The Birdman cometh
Released in Tamil, Telugu and Hindi, it is reportedly releasing on 10,500 screens worldwide, beating Baahubali 2's 9,000 screen record
South Indian cinema is regularly raising the bar for Indian cinema, leaving Bollywood in the dust. We had barely got over the spectacular Baahubali and Baahubali 2 from Telugu cinema, now we have the jaw-dropping Tamil spectacle, Shankar Shanmugham's 2.0, shot entirely in 3D, said to be India's most expensive film at a budget of over Rs 500 crore. Aiming to be an all-India film, it unites Tamil superstar Rajinikanth and music composer AR Rahman with Bollywood star Akshay Kumar. It is produced by Lyca Productions, headed by Allirajah Subaskaran, a British tycoon of Sri Lankan Tamil origin, in association with Karan Johar's Dharma Productions, and AA Films. And it draws technical talent from across the world. Released in Tamil, Telugu and Hindi, it is reportedly releasing on 10,500 screens worldwide, beating Baahubali 2's 9,000 screen record.
Bollywood is, by comparison, a predominantly hermetic world unto itself — produced, directed and acted by talent within its own bubble and some talent from elsewhere in India. What I love about big South Indian cinema is that it is often not concerned with merely Bollywood — it is happy to co-opt it, sure. But its ambitions are way beyond the Hindi belt — Shankar initially approached Arnold Schwarzenegger to play the villain; the special effects team includes Legacy Effects (Avatar, The Avengers); the action team includes Kenny Bates (Transformers, Mission Impossible); and Mary Vogt is special costume designer (Batman Returns, Crazy Rich Asians). Take that, Bollywallahs.
A sci-fi fantasy, 2.0 takes off from where Shankar's Enthiran (Robot) of 2010 left off. In Enthiran, after scientist Dr Vaseegaran (Rajinikanth) invested his lookalike-robot Chitti with feelings, the latter also fell in love with Dr Vaseegaran's girlfriend (Aishwarya Rai). In 2.0, Dr Vaseegaran's humanoid assistant is Nila (Amy Jackson), and he resurrects the robot Chitti 2.0 to fight the villain. All those special effects wrap up an environmental message about saving sparrows and other birds, and therefore ourselves. The villain is the ubiquitous cell phone, that we can't live without, but which is destroying bird life, as well as harming humans, due to excessive radiation. Ornithologist Pakshirajan (Akshay Kumar), who fails to persuade politicians to control their use, goes rogue and becomes a — gasp! — giant vulture made of everyone's cell phones. The film pulls off remarkable special effects throughout with finesse, and especially in the climax, when the two giants, Chitti 2.0 and Pakshirajan, slug it out, much larger than the stadium they fight in.

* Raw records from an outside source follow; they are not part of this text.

-- ==== Sys2Proof/Tests/Slice0.lean ====
section
/-! SUPPORT. Tests and witnesses. Expected responses, words and byte strings are those of
spec/95_test_vectors.md (tables L1 and L2, programs L3) or worked from the rule named; each test is one
decode, one instruction or one edge on a small state. -/

namespace Sys2Proof.Tests

open Sys2Proof Sys2Proof.Machine

/-! ## Helpers -/

/-- After a reset, with `DEPTH` 2 and `LATENCY` 1, empty. -/
def room : State := State.resetWith ⟨1, 0⟩

/-- `DEPTH` 2 and `LATENCY` 3, empty. -/
def slow : State := State.resetWith ⟨1, 2⟩

/-- Two responses queued and the older one ready: full. -/
def crowded : State := { room with pend := [⟨encuResponse 0x7F, 2⟩, ⟨zzeResponse 1, 1⟩] }

/-- Before the first reset. -/
def dark : State := State.powerOn ⟨1, 0⟩ 0

/-- The state with the inputs of the coming edges. -/
def driven (ps : List PortIn) (s : State) : State := { s with inputs := ps }

/-- An edge with `rst` high. -/
def rstEdge : PortIn := { PortIn.idle with rst := true }

/-- An edge at which the host takes a response. -/
def takeEdge : PortIn := { PortIn.idle with rspReady := true }

/-- An edge at which the host reads the data fields. -/
def readEdge : PortIn := { PortIn.idle with hostReads := true }

/-- An edge that presents `ENCU 0x3FF`. -/
def encuEdge : PortIn := PortIn.present ⟨0, 0x3FF, Lanes.zero, 0⟩

/-- An edge that presents `DECU [81 2C AB], 3`. -/
def decuEdge : PortIn := PortIn.present ⟨2, 0, Lanes.ofList [0x81, 0x2C, 0xAB], 3⟩

/-- The responses queued after an outcome, newest last. -/
def queued (o : Host.Outcome State Fault Refusal) : Option (List Response) :=
  match o with
  | .next t => some (t.pend.map (·.rsp))
  | .fault _ => none
  | .refused _ => none

/-- The responses handed to the host. -/
def handed (o : Host.Outcome State Fault Refusal) : Option (List Response) :=
  match o with
  | .next t => some t.delivered
  | .fault _ => none
  | .refused _ => none

/-- The fault of an outcome. -/
def faultOf (o : Host.Outcome State Fault Refusal) : Option Fault :=
  match o with
  | .next _ => none
  | .fault f => some f
  | .refused _ => none

/-- What decoding answers, if it answers an instruction. -/
def decoded (e : Encoded) : Option Instr :=
  match decode e with
  | .ok i => some i
  | .error _ => none

/-- Why decoding refuses, if it does. -/
def refusedAs (e : Encoded) : Option DecodeError :=
  match decode e with
  | .ok _ => none
  | .error d => some d

/-! ## Well-formedness: a payload above the capacity of its length is refused (R51) -/

theorem test_wf_varintL1 : (Instr.varintL1 0x7F).wf = true ∧ (Instr.varintL1 0x80).wf = false := by decide
theorem test_wf_varintL2 : (Instr.varintL2 0x3FFF).wf = true ∧ (Instr.varintL2 0x4000).wf = false := by decide
theorem test_wf_varintL3 : (Instr.varintL3 0x1FFFFF).wf = true ∧ (Instr.varintL3 0x200000).wf = false := by decide
theorem test_wf_varintL4 : (Instr.varintL4 0xFFFFFFF).wf = true ∧ (Instr.varintL4 0x10000000).wf = false := by decide
theorem test_wf_varintL5 : (Instr.varintL5 0x7FFFFFFFF).wf = true ∧ (Instr.varintL5 0x800000000).wf = false := by decide
theorem test_wf_varintL6 : (Instr.varintL6 0x3FFFFFFFFFF).wf = true ∧ (Instr.varintL6 0x40000000000).wf = false := by decide
theorem test_wf_varintL7 : (Instr.varintL7 0x1FFFFFFFFFFFF).wf = true ∧ (Instr.varintL7 0x2000000000000).wf = false := by decide
theorem test_wf_varintL8 : (Instr.varintL8 0xFFFFFFFFFFFFFF).wf = true ∧ (Instr.varintL8 0x100000000000000).wf = false := by decide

Even as it dazzles and entertains, 2.0 never feels fully convincing as a story. The screenplay is flawed: Dr Vaseegaran is a good guy fighting the bad guy. But the bad guy is saving sparrows, and us, from too much cell phone radiation. Surely that's a good guy? Of course, he turns rogue when nobody listens to him, but his character, and our loyalties, remain conflicted. Also, American film juggernauts are SFX vehicles with heroes that generically 'save the world.' Here, the VFX fantasy is based on a realistic premise that we are actively engaged with, and the two approaches in the same film make it wobble a bit. We are not very emotionally invested in the film, even when Kumar, everyone's favourite message-carrier pigeon these days, plays a jholawala who lays white flowers on the graves of dead sparrows. Aargh!

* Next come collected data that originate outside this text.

-- ==== Sys2Proof/Machine/Ed25519.lean ====
section
/-!
DEFINITION. Ed25519 verification by the rules of R367 and R368 (Table 15.7).
-/
namespace Sys2Proof.Machine

/-- p = 2^255 - 19 (R368). -/
def edP : Nat := 2 ^ 255 - 19

/-- The prime order of the base point (R368). -/
def edL : Nat := 2 ^ 252 + 27742317777372353535851937790883648493

/-- `b ^ e mod m` over the bits of e, `fuel` of them. -/
def powModAux (m : Nat) : Nat → Nat → Nat → Nat
  | 0, _, _ => 1
  | f + 1, b, e =>
    let r := powModAux m f (b * b % m) (e / 2)
    if e % 2 = 1 then r * b % m else r

def powMod (b e m : Nat) : Nat := powModAux m 256 (b % m) e

def edInv (x : Nat) : Nat := powMod x (edP - 2) edP

/-- The curve's d = -121665 / 121666. -/
def edD : Nat := (edP - 121665) * edInv 121666 % edP

/-- A point in extended coordinates. -/
structure EdPoint where
  x : Nat
  y : Nat
  z : Nat
  t : Nat
  deriving DecidableEq, Repr

def edZero : EdPoint := ⟨0, 1, 1, 0⟩

/-- Point addition in extended coordinates. -/
def edAdd (a b : EdPoint) : EdPoint :=
  let p := edP
  let aa := (a.y + p - a.x) * (b.y + p - b.x) % p
  let bb := (a.y + a.x) * (b.y + b.x) % p
  let cc := a.t * 2 * edD * b.t % p
  let dd := a.z * 2 * b.z % p
  let e := (bb + p - aa) % p
  let f := (dd + p - cc) % p
  let g := (dd + cc) % p
  let h := (bb + aa) % p
  ⟨e * f % p, g * h % p, f * g % p, e * h % p⟩

/-- The multiple of a point over the bits of the scalar. -/
def edMulAux : Nat → Nat → EdPoint → EdPoint
  | 0, _, _ => edZero
  | f + 1, k, a =>
    let r := edMulAux f (k / 2) (edAdd a a)
    if k % 2 = 1 then edAdd r a else r

def edMul (k : Nat) (a : EdPoint) : EdPoint := edMulAux 253 k a

/-- Equality of points. -/
def edEq (a b : EdPoint) : Bool :=
  decide (a.x * b.z % edP = b.x * a.z % edP) && decide (a.y * b.z % edP = b.y * a.z % edP)

/-- The point of an encoding, by the rejections of Table 15.7. -/
def edDecode (bs : List Byte) : Option EdPoint :=
  let n := leNat bs
  let y := n % 2 ^ 255
  let sign := n / 2 ^ 255 % 2
  if y ≥ edP then none
  else
    let p := edP
    let u := (y * y + p - 1) % p
    let v := (edD * y * y + 1) % p
    let x0 := u * powMod v 3 p % p * powMod (u * powMod v 7 p % p) ((p - 5) / 8) p % p
    let vx := v * x0 * x0 % p
    let x1 := if vx = u then some x0
      else if vx = (p - u) % p then some (x0 * powMod 2 ((p - 1) / 4) p % p) else none
    match x1 with
    | none => none
    | some x =>
      if x = 0 ∧ sign = 1 then none
      else
        let x := if x % 2 = sign then x else p - x
        some ⟨x, y, 1, x * y % p⟩

/-- The base point: y = 4/5 with an even x. -/
def edBase : EdPoint := (edDecode (toLe 32 (4 * edInv 5 % edP))).getD edZero

/-- Table 15.7: whether the signature over the message verifies under the public key. -/
def edVerify (key msg sig : List Byte) : Bool :=
  let rb := sig.take 32
  let s := leNat (sig.drop 32)
  match edDecode key, edDecode rb with
  | some a, some r =>
    if edEq (edMul 8 a) edZero then false
    else if s ≥ edL then false
    else
      let k := leNat (sha512 (rb ++ key ++ msg)) % edL
      edEq (edMul s edBase) (edAdd r (edMul k a))
  | _, _ => false

end Sys2Proof.Machine
end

But Rajinikanth shows he still has what it takes, with multiple avatars, including Chitti and Mini-me versions, while Kumar does a good job, despite the poor characterisation, especially with the remarkable make-up, costumes and SFX. Sadly, Nila, despite being invested with artificial intelligence, is little more than a Barbie doll in a spacesuit. Nirav Shah's cinematography is versatile and must have been demanding; and Muthuraj's production design is strong. The film is too long at 2 hours, 28 minutes: we could have done with less technical mumbo-jumbo and more emotional investment in the characters. Enthiran had also raised philosophical questions about what it means to be human, and was loads of fun, too. Nevertheless, for its sheer vision and world-class technical achievements, there is no question that 2.0 is a landmark in Indian cinema. Go see it.